▶ AIM OF THE TASK: Each line from the start of the listing below through the line containing "V<n>, programs P<n>" should be reproduced exactly, with no others.

▶ MATERIAL SHOWN:
-- ==== Sys2Proof/Tests/Slice0.lean ====
section
/-! SUPPORT. Tests of the model. Expected values come from the spec: the examples in the instruction rules and the vectors
V<n>, programs P<n> and tables T<n> of 95_test_vectors.md, 96_test_vectors_arith.md and
97_test_vectors_div_logic_system.md. The last part gives, for each obligation that has hypotheses, a state and operands that
meet them all, at the boundaries of its clauses. -/

namespace Sys2Proof.Tests

open Sys2Proof.Machine

-- One test at a time: elaborated side by side, the kernel evaluations below ask for more threads than the check allows.
set_option Elab.async false

/-! Helpers. -/

/-- A block in configuration `c` in which each listed register `(r, n, x)` holds `mk(n, x)`. -/
def holding (c : Config) (rs : List (Reg × Nat × Nat)) : State :=
  rs.foldl (fun s r => writeVec s r.1 (mkVec c r.2.1 r.2.2)) (State.resetIn c)

/-- The state after one step in which the host presents `(w, a, b)`. -/
def after (s : State) (w : CmdWord) (a b : DataWord) : Option State := afterSteps 1 (presentNext s ⟨w, a, b⟩)

/-- The response to `(w, a, b)`, and the width and the value register `r` holds afterwards. -/
def outcome (s : State) (w : CmdWord) (a b : DataWord) (r : Reg) : Option (Option Response × Nat × Nat) :=
  (after s w a b).map fun t => (t.response, widthOf t r, valueAt t r)

/-- `status = OK` with `flag` and `rdata`. -/
def okay (flag : Bool) (d : DataWord) : Option Response := some { status := .ok, flag := flag, rdata := d }

/-- A fault's response. -/
def faulted (f : Cause) : Option Response := some { status := .fault f, flag := false, rdata := 0 }

/-- The answer in the FAULTED state. -/
def halted : Option Response := some { status := .halted, flag := false, rdata := 0 }

/-- T8 with the vector of the shift examples, `x1 = mk(20, 0xABCDE)`. -/
def shifting : State := holding Config.t8 [(1, 20, 0xABCDE)]

/-- T8 with several registers constructed; `x0` and `x15` are not. -/
def busy : State :=
  holding Config.t8 ([(1, 8, 200), (2, 16, 1000), (3, 8, 0), (4, 8, 55), (5, 8, 56), (6, 20, 0xABCDE)]
    ++ [(7, 60, 1), (8, 12, 4095), (9, 16, 200), (10, 1, 1), (11, 4, 15), (12, 16, 1000)])

/-- `busy` after the division `200 / 0`: FAULTED. -/
def broken : State := enterFault { busy with port := ⟨0xB3C4C000#32, 0, 0⟩ } .divisionByZero

/-- `s` with the command word `w` on the port. -/
def onPort (s : State) (w : CmdWord) : State := presentTransaction s ⟨w, 0, 0⟩
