-- ==== Sys2Proof/Syntax.lean ====
section
/-!
DEFINITION. Sys2Proof/Syntax.lean: the commands of the block, one constructor per row of the table of operations and
events, with the operands its rule names. Constructors with operands stand first.
-/
namespace Sys2Proof

open Machine (Page)

/-- The body of a HELLO record (R125). -/
structure HelloRec where
  uid     : BitVec 64
  type_   : BitVec 32
  hopRx   : BitVec 8
  rxPort  : BitVec 1
  posValid : Bool
  pos     : BitVec 8
  legs    : BitVec 8
  fwVer   : BitVec 32
  hopDly  : BitVec 16
  deriving DecidableEq, Repr

/-- The body of a TELEM record (R122): SAMPLE_NS, TSEQ, NSTAT and 28 payload words. -/
structure TelemRec where
  sampleNs : BitVec 32
  tseq     : BitVec 16
  nstat    : BitVec 16
  words    : List (BitVec 32)
  deriving DecidableEq, Repr

/-- One entry of a TDELAY record (R123). -/
structure DelayEntry where
  eseq  : BitVec 16
  delay : BitVec 12
  none_ : Bool
  sat   : Bool
  deriving DecidableEq, Repr

/-- The body of a FAULT record (R124). -/
structure FaultRec where
  fcode  : BitVec 16
  fseq   : BitVec 16
  legs   : BitVec 8
  action : BitVec 8
  ns     : BitVec 32
  deriving DecidableEq, Repr

/-- The body of an ECHO_RSP record (R125). -/
structure EchoRec where
  etag  : BitVec 16
  nstat : BitVec 16
  turn  : BitVec 32
  deriving DecidableEq, Repr

/-- The body of a CFG_ACK record (R125). -/
structure CfgAckRec where
  param  : BitVec 16
  count  : BitVec 16
  status : BitVec 16
  crc    : BitVec 32
  deriving DecidableEq, Repr

/-- The body of an FW_ACK record (R125). -/
structure FwAckRec where
  block  : BitVec 32
  status : BitVec 16
  deriving DecidableEq, Repr

/-- A heartbeat (R250): the fields of an HB record. -/
structure HbRec where
  claim     : BitVec 48
  seen      : BitVec 48
  role      : BitVec 8
  flags     : BitVec 8
  hseq      : BitVec 16
  sec       : BitVec 48
  ns        : BitVec 32
  frac      : BitVec 32
  addendEff : BitVec 32
  addendWr  : BitVec 32
  rxHseq    : BitVec 16
  rxNs      : BitVec 32
  rxFrac    : BitVec 32
  epochSent : BitVec 32
  epochApplied : BitVec 32
  rimd      : List (BitVec 32)
  deriving DecidableEq, Repr

/-- One record of an upstream frame (R122 to R125). -/
inductive UpRec where
  | telem (r : TelemRec)
  | tdelay (es : List DelayEntry)
  | fault (r : FaultRec)
  | hello (r : HelloRec)
  | echoRsp (r : EchoRec)
  | cfgAck (r : CfgAckRec)
  | fwAck (r : FwAckRec)
  deriving DecidableEq, Repr

/-- One block of a rim lane as received (R102, R106): its sync header, 0b10 for a control block and 0b01 for a data block,
and its 8 bytes, byte 0 the most significant. -/
structure RimBlock where
  ctrl  : Bool
  bytes : BitVec 64
  deriving DecidableEq, Repr

/-- A bit error that a read of memory meets (R301): the address of its 64-bit word, and whether it can be corrected. -/
structure EccErr where
  word   : Nat
  uncorr : Bool
  deriving DecidableEq, Repr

▶ SOLUTION BELOW:
-- ==== Sys2Proof/Tests/Slice0.lean ====
section
/-! SUPPORT. Tests of the model. Expected values come from the spec: the examples in the instruction rules and the vectors
V<n>, programs P<n> and tables T<n> of 95_test_vectors.md, 96_test_vectors_arith.md and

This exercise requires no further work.